Enviropig
Air Date: Week of June 13, 2008
The newer, cleaner pigs. (Photo: Dr. Cecil Forsberg)
Animal manure on industrial farms can wreak environmental havoc. Manure contains phosphorous that leeches into waterways, causing algae blooms that can kill off marine life. At the University of Guelph in Ontario, microbiologist Cecil Forsberg has found a solution to the problem. He genetically modified pigs to produce low-phosphorous manure. The DNA Files producer Brian Mann reports.
Transcript
Well, closer to home pigs are a problem. Seems when pigs pig-out, they produce polluting phosphorus, which is why one Canadian scientist has been working for years to market “Enviropigs”—animals genetically engineered to be kinder to the environment.
Brian Mann has our story, which originally aired on “The DNA Files”.

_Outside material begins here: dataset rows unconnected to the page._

-- ==== Sys2Proof/Certificates/Slice0/Obligations.lean ====
section
/-! DEFINITION. The statements for the provers. -/

open Sys2Proof Sys2Proof.Machine

/-! ## Encodings -/

/-- The bytes of a well-formed instruction, whatever bytes follow them, decode to that instruction, with every operand at every
value. -/
def Obligations.EncodedInstructionsDecodeBack : Prop :=
  ∀ (i : Instr) (rest : List Byte), i.wf = true → decodeBytes (encodeBytes i ++ rest) = .instr i

/-- The two low bits of a word give its length (spec/30_encoding.md R221). A following immediate has 13 or 37 bits, sign-extended, or
85, of which the lowest 59 count; with the low five bits of the register field it makes the constant that stands for the register whose
position it names, and for no other. How such a constant is read is the model's choice (log 28; spec/49_capability_system_modifiers.md
R852, R853). -/
def Obligations.LengthCodeGivesBytes : Prop :=
  (∀ w : BitVec 96,
    (fld w 0 2 = 0#2 → wordLen w = 3) ∧ (fld w 0 2 = 1#2 → wordLen w = 6) ∧ (fld w 0 2 = 2#2 → wordLen w = 9) ∧
      (fld w 0 2 = 3#2 → wordLen w = 12)) ∧
  (∀ (w : BitVec 96) (r : BitVec 6),
    (fld w 0 2 = 0#2 → ∃ p, postfixOf w = some p ∧ p.bytes = 3 ∧ p.abc = fld w 9 2 ∧
      (p.imm ++ r.setWidth 5 : Word).toInt = (fld w 11 13).toInt * 32 + (r.toNat % 32 : Nat)) ∧
    (fld w 0 2 = 1#2 → ∃ p, postfixOf w = some p ∧ p.bytes = 6 ∧ p.abc = fld w 9 2 ∧
      (p.imm ++ r.setWidth 5 : Word).toInt = (fld w 11 37).toInt * 32 + (r.toNat % 32 : Nat)) ∧
    (fld w 0 2 = 2#2 → postfixOf w = none) ∧
    (fld w 0 2 = 3#2 → ∃ p, postfixOf w = some p ∧ p.bytes = 12 ∧ p.abc = fld w 9 2 ∧
      (p.imm ++ r.setWidth 5 : Word) = BitVec.ofNat 64 ((w >>> 11).toNat * 32 + r.toNat % 32))) ∧
  ∀ (s : State) (slot : Slot) (r : BitVec 6),
    (s.pfx = none → s.constant slot r = none ∧ s.value slot r = s.gpr r ∧ s.readable slot r = s.mayUse r) ∧
    ∀ p, s.pfx = some p →
      (p.abc = slot.code → s.value slot r = p.imm ++ r.setWidth 5 ∧ s.readable slot r = true) ∧
      (p.abc ≠ slot.code → s.constant slot r = none)

/-! ## Steps -/

/-- A step in which it is the core's turn, and whose bytes at the instruction pointer decode to an instruction, is `exec` of that
instruction on the fetched state; only the number of the next free values moves on. Fetching reads the first byte, then the bytes of the
length it gives, then looks for a postfix after them; it leaves the instruction, its postfix (none with the default parameters) and the
rest of the ATOM window in the state. The turns of the agents stand in an agenda, the model's form (log 16). With the default parameters
the decoder is the plain one; with a page table of another kind, or with tracing on and refused, no instruction runs. -/
def Obligations.StepRunsDecodedInstruction : Prop :=
  (∀ (s u t : State) (w : BitVec 96) (i : Instr), s.turn = some u → u.canRun = true → fetch u = .ok w t →
    u.par.decode w = .instr i →
    t.ir = w ∧ t.atom = u.atom.tail ∧ t.ip = u.ip ∧ (u.par.pfxModel = .refuse → t.pfx = none) ∧
    (∃ b n x y z, fetchBytes 0 u.ip 1 u = .ok b x ∧
      let len := wordLen (BitVec.ofNat 96 b)
      fetchBytes len u.ip len x = .ok n y ∧ w = BitVec.ofNat 96 n ∧
      fetchPostfix (u.ip + BitVec.ofNat 64 len) y = .ok t.pfx z ∧ t = { z with ir := w, pfx := t.pfx, atom := u.atom.tail }) ∧
    (∀ v, exec i t = .next v → step s = .next { v with draws := v.draws + 1 }) ∧
    (∀ r, exec i t = .refused r → step s = .refused r)) ∧
  (∀ s u : State, s.turn = some u →
    (u.tracing = true → step s = .refused .debugTrace) ∧
    (u.tracing = false → u.ptw.hierarchical = false → step s = .refused .hashedPageTable)) ∧
  (∀ s : State, s.agenda = [] → s.turn = some s) ∧
  (∀ (s : State) (rest : List Event), s.agenda = .run :: rest → s.turn = some { s with agenda := rest }) ∧
  ∀ (p : Params) (w : BitVec 96), p.bsrLayout = bsrDefault → p.sraprCodes = .description → p.fpOpcodes = .map →
    p.decode w = decode w

/-- In the core's turn a word that encodes no instruction raises Unimplemented Instruction, and a fetch that raises takes its exception
at the instruction pointer (spec/30_encoding.md R260, spec/21_memory_management.md R201). -/
def Obligations.StepTakesFetchAndDecodeExceptions : Prop :=
  (∀ (s u t : State) (w : BitVec 96) (why : Reserved), s.turn = some u → u.canRun = true → fetch u = .ok w t →
    u.par.decode w = .unimplemented why → ∃ v, step s = .next v ∧ t.tookException v 4#8 u.ip) ∧
  (∀ (s u t : State) (e : Trap), s.turn = some u → u.canRun = true → fetch u = .trap e t →
    ∃ v, step s = .next v ∧ t.tookException v e.cause u.ip ∧ t.ip = u.ip)

/-! ## Reset -/

/-- What reset leaves, as spec/70_reset_and_hazards.md R1001 and spec/21_memory_management.md R197 give it: machine mode, mask
level 63, machine interrupts disabled, the vector base, the cause, an empty ATOM window, the instruction pointer at the reset vector,
and the walker's registers. -/
def Obligations.ResetGivesStatedValues : Prop :=
  State.reset.mode = 3#2 ∧ srIpl State.reset.sr = 63#6 ∧ State.reset.sr.getLsbD 3 = false ∧
    State.reset.csr.tvec[3] = 0xFFFFFFFFFFFFFC00#64 ∧ (State.reset.csr.cause[3]).setWidth 8 = 12#8 ∧
    State.reset.ip = 0xFFFFFFFFFFFFFC60#64 ∧ State.reset.ip = State.reset.csr.tvec[3] + 8#64 * 12#64 ∧
    State.reset.atom = [] ∧ State.reset.ptw.base = 0xFFFFFFFFFFF80000#64 ∧ State.reset.ptw.attr = 0x1FFF081#64

/-- The invariant holds after reset. -/
def Obligations.InvariantHoldsAtReset : Prop := State.reset.Inv

/-- Every step keeps the invariant, from every state that has it. -/
def Obligations.EveryStepKeepsInvariant : Prop := ∀ s t : State, s.Inv → step s = .next t → t.Inv

/-- No step changes the parameters of the run. -/
def Obligations.NoStepChangesParameters : Prop := ∀ s t : State, step s = .next t → t.par = s.par

/-- Below machine mode no instruction changes a bit of the status register above the user, supervisor and hypervisor interrupt
enables, unless it takes an exception, which saves that status and enters machine mode. -/
def Obligations.LowerModesKeepPrivilegedStatus : Prop :=
  ∀ (i : Instr) (s t : State), s.mode ≠ 3#2 → exec i s = .next t →
    t.sr &&& 0xFFFFFFF8#32 = s.sr &&& 0xFFFFFFF8#32 ∨
      (t.mode = 3#2 ∧ t.exc.sr[0] &&& 0xFFFFFFF8#32 = s.sr &&& 0xFFFFFFF8#32 ∧ t.atom = [])

/-! ## Registers -/

/-- Register 0 reads zero and discards writes; register 31 is the stack pointer of the operating mode; a register is forbidden
exactly below the lowest mode of its row in the table of spec/10_state.md R24 (R21, R23, R24). -/
def Obligations.RegisterFileByMode : Prop :=
  ∀ (s : State) (v : Word),
    s.gpr 0#6 = 0#64 ∧ s.setGpr 0#6 v = s ∧
    (s.physical 31#6).toNat = 32 + s.mode.toNat ∧ (∀ r, r ≠ 31#6 → s.physical r = r) ∧
    (∀ r, r ≠ 0#6 → (s.setGpr r v).gpr r = v ∧ (s.setGpr r v).gprTag r = false ∧
      ∀ i, i ≠ s.physical r → (s.setGpr r v).gprPhys i = s.gprPhys i) ∧
    (∀ r : BitVec 6, r.toNat ≤ 32 ∨ 41 ≤ r.toNat → s.mayUse r = true) ∧
    (s.mayUse 33#6 = true ↔ 1 ≤ s.mode.toNat) ∧ (s.mayUse 34#6 = true ↔ 2 ≤ s.mode.toNat) ∧
    (s.mayUse 35#6 = true ↔ s.mode.toNat = 3) ∧
    ∀ r : BitVec 6, 36 ≤ r.toNat → r.toNat ≤ 40 → (s.mayUse r = true ↔ 2 ≤ s.mode.toNat)

/-- An instruction whose source or target register the mode may not name raises Privilege Violation and writes no register
(spec/10_state.md R24). Stated of AND, ADD, MUL, DIVU and CMP, of ADDI, ANDI and CMPI, of LDO, STO, LOADA and the scaled JSR, of BEQ and
BLT. -/
def Obligations.ForbiddenRegistersRaise : Prop :=
  (∀ f s, fuseDefined f.op4 = true → s.pfx = none →
    (s.mayUse f.ra && s.mayUse f.rb && s.mayUse f.rc && s.mayUse f.rt) = false →
    raises (.and f) s 5#8 ∧ raises (.add f) s 5#8 ∧ raises (.mul f) s 5#8 ∧ raises (.divu f) s 5#8 ∧ raises (.cmp f) s 5#8) ∧
  (∀ f s, s.pfx = none → (s.mayUse (viewOf f).ra && s.mayUse (viewOf f).rt) = false →
    raises (.addi f) s 5#8 ∧ raises (.andi f) s 5#8 ∧ raises (.cmpi f) s 5#8) ∧
  (∀ f s, s.pfx = none → (s.mayUse f.ra && s.mayUse f.rb && s.mayUse f.rt) = false →
    raises (.ldo f) s 5#8 ∧ raises (.sto f) s 5#8 ∧ raises (.loada f) s 5#8 ∧ raises (.jsrScaled f) s 5#8) ∧
  (∀ f s, s.pfx = none → s.precisionOk f.prc = true → (s.mayUse f.ra && s.mayUse f.rb) = false →
    raises (.beq f) s 5#8 ∧ raises (.blt f) s 5#8)

/-- A control register number above the current mode raises Privilege Violation (spec/10_state.md R34). -/
def Obligations.ForbiddenControlRegistersRaise : Prop :=
  (∀ (f : Csr) (s : State), s.mode.toNat < (f.regno.extractLsb' 12 2).toNat →
    raises (.csrrd f) s 5#8 ∧ raises (.csrrw f) s 5#8 ∧ raises (.csrrs f) s 5#8 ∧ raises (.csrrc f) s 5#8) ∧
  (∀ (f : CsrImm) (s : State), s.mode.toNat < (f.regno.extractLsb' 12 2).toNat →
    raises (.csrrwImm f) s 5#8 ∧ raises (.csrrsImm f) s 5#8 ∧ raises (.csrrcImm f) s 5#8)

MANN: A mile outside of Guelph, Ontario, the tree lined streets give way to fields and stretches of wood. Microbiologist Cecil Forsberg points me down a gravel drive towards what looks like a modern industrial farm.
FORSBERG: You make a left turn. I’d stay away from the front door where your vehicle can pick up the smell.
MANN: It’s a rental. So I don’t mind the smell.
[CECIL LAUGHS]
MANN: We park a safe distance away. Despite the wind, there is an odor—cows and mowed grass, but overwhelming it all, the sickly sweet stench of pig manure. Forsberg opens the door to a sprawling barn operated by the University of Guelph. The building is part pigsty, part high tech laboratory. Massive fans churn constantly, maintaining the temperature and easing the odor. Pigs are famous for eating a lot, and it turns out they’re not very efficient at digesting the kind of corn and soybeans that make the cheapest livestock feed. As a consequence, their poop is thick with undigested waste products, including phosphorous. For 11 years, this has been Cecil Forsberg’s obsession.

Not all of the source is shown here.